One-Stack Iterative Postorder with lastVisited Tracking — Watch how the single stack pushes nodes going left, then checks the lastVisited pointer to determine if the right subtree is done before visiting a node.

Algorithm

  1. Initialize an empty stack, set current = root, and lastVisited = null.
  2. Loop while the stack is not empty OR current is not null:
    a. If current is not null:
    • Push current onto the stack.
    • Set current = current.left (go left).
      b. Else (current is null — reached a dead end):
    • Peek at the top of the stack (call it peekNode).
    • If peekNode.right is not null AND peekNode.rightlastVisited:
      • Set current = peekNode.right (go right — right subtree not done yet).
    • Else:
      • Pop peekNode from the stack.
      • Append peekNode.val to the result.
      • Set lastVisited = peekNode.
  3. Return the result list.

Code

class Solution {
public:
    vector<int> postorderTraversal(TreeNode* root) {
        vector<int> result;
        stack<TreeNode*> stk;
        TreeNode* current = root;
        TreeNode* lastVisited = nullptr;

        while (!stk.empty() || current != nullptr) {
            if (current != nullptr) {
                stk.push(current);
                current = current->left;
            } else {
                TreeNode* peekNode = stk.top();
                if (peekNode->right != nullptr && peekNode->right != lastVisited) {
                    current = peekNode->right;
                } else {
                    stk.pop();
                    result.push_back(peekNode->val);
                    lastVisited = peekNode;
                }
            }
        }

        return result;
    }
};
class Solution:
    def postorderTraversal(self, root: Optional[TreeNode]) -> List[int]:
        result = []
        stack = []
        current = root
        last_visited = None

        while stack or current:
            if current:
                stack.append(current)
                current = current.left
            else:
                peek_node = stack[-1]
                if peek_node.right and peek_node.right != last_visited:
                    current = peek_node.right
                else:
                    stack.pop()
                    result.append(peek_node.val)
                    last_visited = peek_node

        return result
class Solution {
    public List<Integer> postorderTraversal(TreeNode root) {
        List<Integer> result = new ArrayList<>();
        Deque<TreeNode> stack = new ArrayDeque<>();
        TreeNode current = root;
        TreeNode lastVisited = null;

        while (!stack.isEmpty() || current != null) {
            if (current != null) {
                stack.push(current);
                current = current.left;
            } else {
                TreeNode peekNode = stack.peek();
                if (peekNode.right != null && peekNode.right != lastVisited) {
                    current = peekNode.right;
                } else {
                    stack.pop();
                    result.add(peekNode.val);
                    lastVisited = peekNode;
                }
            }
        }

        return result;
    }
}

Complexity Analysis

Time Complexity: O(n)

Each node is pushed onto the stack exactly once and popped exactly once.
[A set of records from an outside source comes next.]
-- ==== Sys2Proof/Certificates/Slice0/Obligations.lean ====
section
/-!
DEFINITION. The statements for the provers. OBLIGATIONS.json lists each with the rules it rests on. `Instr.requestCode` gives the code of
a request row; `State.Serves` (Safety.lean) says that a request row completes with its own effect.
-/

open Sys2Proof Sys2Proof.Machine

/-! ### The queue of commands, reset, invariants -/

/-- A step takes the command at the front of the queue and runs it on the state with the queue's rest.
The queue is a field of the model's own (assumption log 16). -/
def Obligations.Step_runs_front_command : Prop :=
  ∀ (c : Instr) (rest : List Instr) (s : State), s.pending = c :: rest → step s = exec c { s with pending := rest }

/-- Reset leaves the values the spec gives a new part: banks locked and empty (R2, R3), bank 1 live (R3), circuits, curves and rig settings
in the factory state with the rig lock set (R43, R48), no fade, no capture, masters and the grandmaster full, blackout off (R96, R103), no
changeover (R122), no rack present (R138), ports empty (R183), no port served (R189), the restart flag set (R195). -/
def Obligations.Reset_values : Prop :=
  (∀ b, (State.reset.bank b).locked = true ∧ State.reset.records b = [] ∧ ∀ n, State.reset.look b n = none) ∧
  State.reset.liveBank = 1 ∧
  (∀ n, (State.reset.circuit n).role = .ordinary ∧ (State.reset.circuit n).mode = .dimmed ∧
    (State.reset.circuit n).curve = 0 ∧ (State.reset.circuit n).threshold = 2048 ∧ (State.reset.circuit n).park = none ∧
    (State.reset.circuit n).openDetect = true ∧ (State.reset.circuit n).shortDetect = true ∧
    (State.reset.circuit n).anyFlag = false ∧ (State.reset.circuit n).anyMark = false ∧
    (State.reset.circuit n).health = .ok ∧ (State.reset.circuit n).pairing = .unpaired) ∧
  (∀ c, State.reset.curve c = identityCurve) ∧
  State.reset.rig = ⟨false, 2, 204, true⟩ ∧
  (∀ p, (State.reset.playback p).master = 4096 ∧ (State.reset.playback p).state = .idle ∧
    (State.reset.playback p).lastLook = none ∧ (State.reset.playback p).pendingFollow = none ∧
    (State.reset.playback p).followMissed = false ∧ (State.reset.playback p).forced = false) ∧
  (∀ p ch, (State.reset.entry p ch).level = 0 ∧ (State.reset.entry p ch).owner = none) ∧
  State.reset.fades = [] ∧ (∀ ch, State.reset.captureOf ch = none) ∧ State.reset.grandmaster = 4096 ∧
  State.reset.blackout = false ∧ State.reset.changeover = Changeover.initial ∧
  (∀ l r, (State.reset.row l r).present = false ∧ (State.reset.row l r).state = .unpolled ∧
    (State.reset.row l r).thermal = .normal ∧ (State.reset.row l r).pendingOrder = none) ∧
  (∀ p, State.reset.port p = PortState.initial) ∧ State.reset.servedLast = none ∧ State.reset.restartFlag = true ∧
  State.reset.attention = true

/-- Every invariant of the model holds at reset, and the fade timer and the frame timers run from power-on (R76, R137). -/
def Obligations.Reset_meets_invariants : Prop :=
  State.reset.Canonical ∧ State.reset.ChangeoverOk ∧ State.reset.TimersRun ∧ State.reset.PortsOk ∧ State.reset.LevelsOk ∧ State.reset.LooksOk ∧
  State.reset.FadesOk ∧ State.reset.RigOk ∧ State.reset.PatchOk ∧ State.reset.WithinLimits

/-- Every step keeps the canonical form of every collection. -/
def Obligations.Canonical_kept : Prop := ∀ s t : State, s.Canonical → step s = .next t → t.Canonical

/-- Every step keeps the relations between the changeover controller and the live bank (R122, R126).
No step stops the fade timer or a link's frame timer: they run from power-on, and no request stops them (R76, R137). -/
def Obligations.Changeover_relations_and_timers_kept : Prop :=
  (∀ s t : State, s.ChangeoverOk → step s = .next t → t.ChangeoverOk) ∧
  (∀ s t : State, s.TimersRun → step s = .next t → t.TimersRun)

/-- Every step keeps the bounds of the console ports and the tallies of the open transfers (R183, R184, R186, R188).
That a held head is a DESK-CLEAR without parameters is the model's reading (assumption log 5). -/
def Obligations.Port_bounds_kept : Prop := ∀ s t : State, s.PortsOk → step s = .next t → t.PortsOk

/-- Every step keeps every stored level and setting in its range (R98).
Every step keeps every look's entry list well formed (R49, R53). -/
def Obligations.Level_ranges_and_look_lists_kept : Prop :=
  (∀ s t : State, s.LevelsOk → step s = .next t → t.LevelsOk) ∧
  (∀ s t : State, s.PortsOk → s.LooksOk → step s = .next t → t.LooksOk)

/-- Every step keeps the fade engine's relations (R64, R66, R67, R69), on states whose looks are well formed. -/
def Obligations.Fade_relations_kept : Prop :=
  ∀ s t : State, s.Canonical → s.LooksOk → s.FadesOk → step s = .next t → t.FadesOk

/-- Every step keeps the relations of roles, pairings, health and orders, and the poll orders (R33, R36, R143, R159, R160).
The rack whose poll frame is being sent is a field of the model's own (assumption log 6), and that it stays in the poll order rests on
RACK-SET's cancelling a poll frame still being sent, which is the model's reading (assumption log 7). -/
def Obligations.Pairings_and_orders_kept : Prop :=
  ∀ s t : State, s.Canonical → s.RigOk → s.PatchOk → step s = .next t → t.RigOk

/-- Every step keeps the bank order without duplicates (R5) and what a record may name (R6). -/
def Obligations.Patch_relations_kept : Prop :=
  ∀ s t : State, s.Canonical → s.RigOk → s.PatchOk → step s = .next t → t.PatchOk

/-- Every step keeps the limits of the patch table and of the look store (R5, R7, R51). -/
def Obligations.Limits_kept : Prop :=
  ∀ s t : State, s.Canonical → s.PortsOk → s.RigOk → s.PatchOk → s.WithinLimits → step s = .next t → t.WithinLimits

/-! ### Frames on the wires -/

/-- A request frame and a data frame read back as what was framed, and no other bytes read as a request or as data: each has one
spelling (R180, R184).
A frame with a right check and a length of at most 58, whose code byte is neither DATA nor in the table of R191, has a malformed
header (R184), and so has a frame whose check is wrong or whose length exceeds 58, and one that ended unfinished, whose sequence and code
are those received, or 0 for a byte that was not.
The outcome codes of R182, and the request codes of R191 by their numbers, each code naming its request and no other.
Reception (R184): bytes outside a frame are discarded, a frame ends at the second byte of its check, one still short of it stands in the
receive buffer, and a start mark ends that one unfinished and begins a new one. -/
def Obligations.Port_frames_round_trip : Prop :=
  ((∀ r : Request, r.params.length ≤ 58 → classifyFrame (requestFrame r) = .request r) ∧
    (∀ d : DataFrame, d.data.length ≤ 58 → classifyFrame (dataFrame d) = .data d) ∧
    (∀ bytes r, classifyFrame bytes = .request r → bytes = requestFrame r ∧ r.params.length ≤ 58) ∧
    (∀ bytes d, classifyFrame bytes = .data d → bytes = dataFrame d ∧ d.data.length ≤ 58)) ∧
  (∀ (sq code len : Byte) (params check : List Byte), params.length = len.toNat → check.length = 2 →
      (58 < len.toNat ∨ check ≠ wordBytes (frameCheck (sq :: code :: len :: params)) ∨
        (code ≠ dataCode ∧ ReqCode.ofCode code.toNat = none)) →
      classifyFrame (sq :: code :: len :: params ++ check) = .malformed sq code) ∧
  (∀ part : List Byte, frameComplete part = false → classifyFrame part = .malformed (part.getD 0 0) (part.getD 1 0)) ∧
  (([ReqOutcome.done, .inPart, .locked, .range, .absent, .mismatch, .full, .conflict, .changing, .busy, .malformed].map
      ReqOutcome.code = [0, 1, 2, 3, 4, 5, 6, 7, 8, 9, 10]) ∧
    ([ReqCode.patchSet, .patchSetIf, .patchClear, .patchClearIf, .patchClearChannel, .patchSwap, .patchRange, .patchLoad,
        .patchReadChannel, .patchReadCircuit, .bankCopy, .bankErase, .bankLock, .bankUnlock].map ReqCode.code =
      [1, 2, 3, 4, 5, 6, 7, 8, 9, 10, 11, 12, 13, 14]) ∧
    ([ReqCode.circuitSet, .circuitRead, .rigSet, .rigRead, .rigLock, .rigUnlock, .curveLoad, .curveRead].map ReqCode.code =
      [20, 21, 22, 23, 24, 25, 26, 27]) ∧
    ([ReqCode.lookWrite, .lookRead, .lookDelete].map ReqCode.code = [30, 31, 32]) ∧
    ([ReqCode.go, .release, .hold, .resume, .stopLoop, .master, .deskClear, .playbackRead, .fadeRead, .channelRead].map
      ReqCode.code = [40, 41, 42, 43, 44, 45, 46, 47, 48, 49]) ∧
    ([ReqCode.capture, .uncapture, .grand, .blackout, .mixerRead, .outputRead].map ReqCode.code = [50, 51, 52, 53, 54, 55]) ∧
    ([ReqCode.changeover, .rackSet, .rackRead, .faultClear, .reassign, .restore, .transferRead, .status, .statusAck].map
      ReqCode.code = [60, 70, 71, 72, 80, 81, 82, 90, 91]) ∧ dataCode.toNat = 128 ∧
    (∀ n c, ReqCode.ofCode n = some c ↔ c.code = n) ∧ (∀ c : ReqCode, c.code ≠ dataCode.toNat ∧ c.code < 256)) ∧
  (∀ (outside bytes check : List Byte) (sq code len : Byte) (xs : List LineSymbol), bytes.length = len.toNat → check.length = 2 →
      let frame := sq :: code :: len :: bytes ++ check
      receive none (outside.map .byte ++ onLine frame ++ xs) = ((receive none xs).1, frame :: (receive none xs).2)) ∧
  ∀ (part : List Byte) (xs : List LineSymbol), frameComplete part = false →
    receive none (onLine part) = (some part, []) ∧
    receive (some part) (.start :: xs) = ((receive (some []) xs).1, part :: (receive (some []) xs).2)

/-- A reply frame with its fields in range reads back as what was framed (R142). -/
def Obligations.Reply_frames_round_trip : Prop :=
  ∀ y : ReplyFrame, y.address < 256 →
    (∀ o, y.ack = some o → indexOk o.circuitIndex = true ∧ indexOk o.spareIndex = true) →
    y.reports.length ≤ 32 → (∀ x ∈ y.reports, indexOk x.circuitIndex = true) →
    parseReply (replyFrame y) = some y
The peek operation at each iteration is O(1). While some nodes may be peeked at twice (once before going right, once after), the total number of operations is still proportional to n. Hence O(n) overall.

Space Complexity: O(h), where h is the height of the tree

The stack holds at most the nodes along a single root-to-leaf path at any given time. For a balanced tree, h = log n, so space is O(log n). For a skewed tree, h = n, so worst case is O(n). This matches the space efficiency of the recursive solution but avoids system call stack limitations.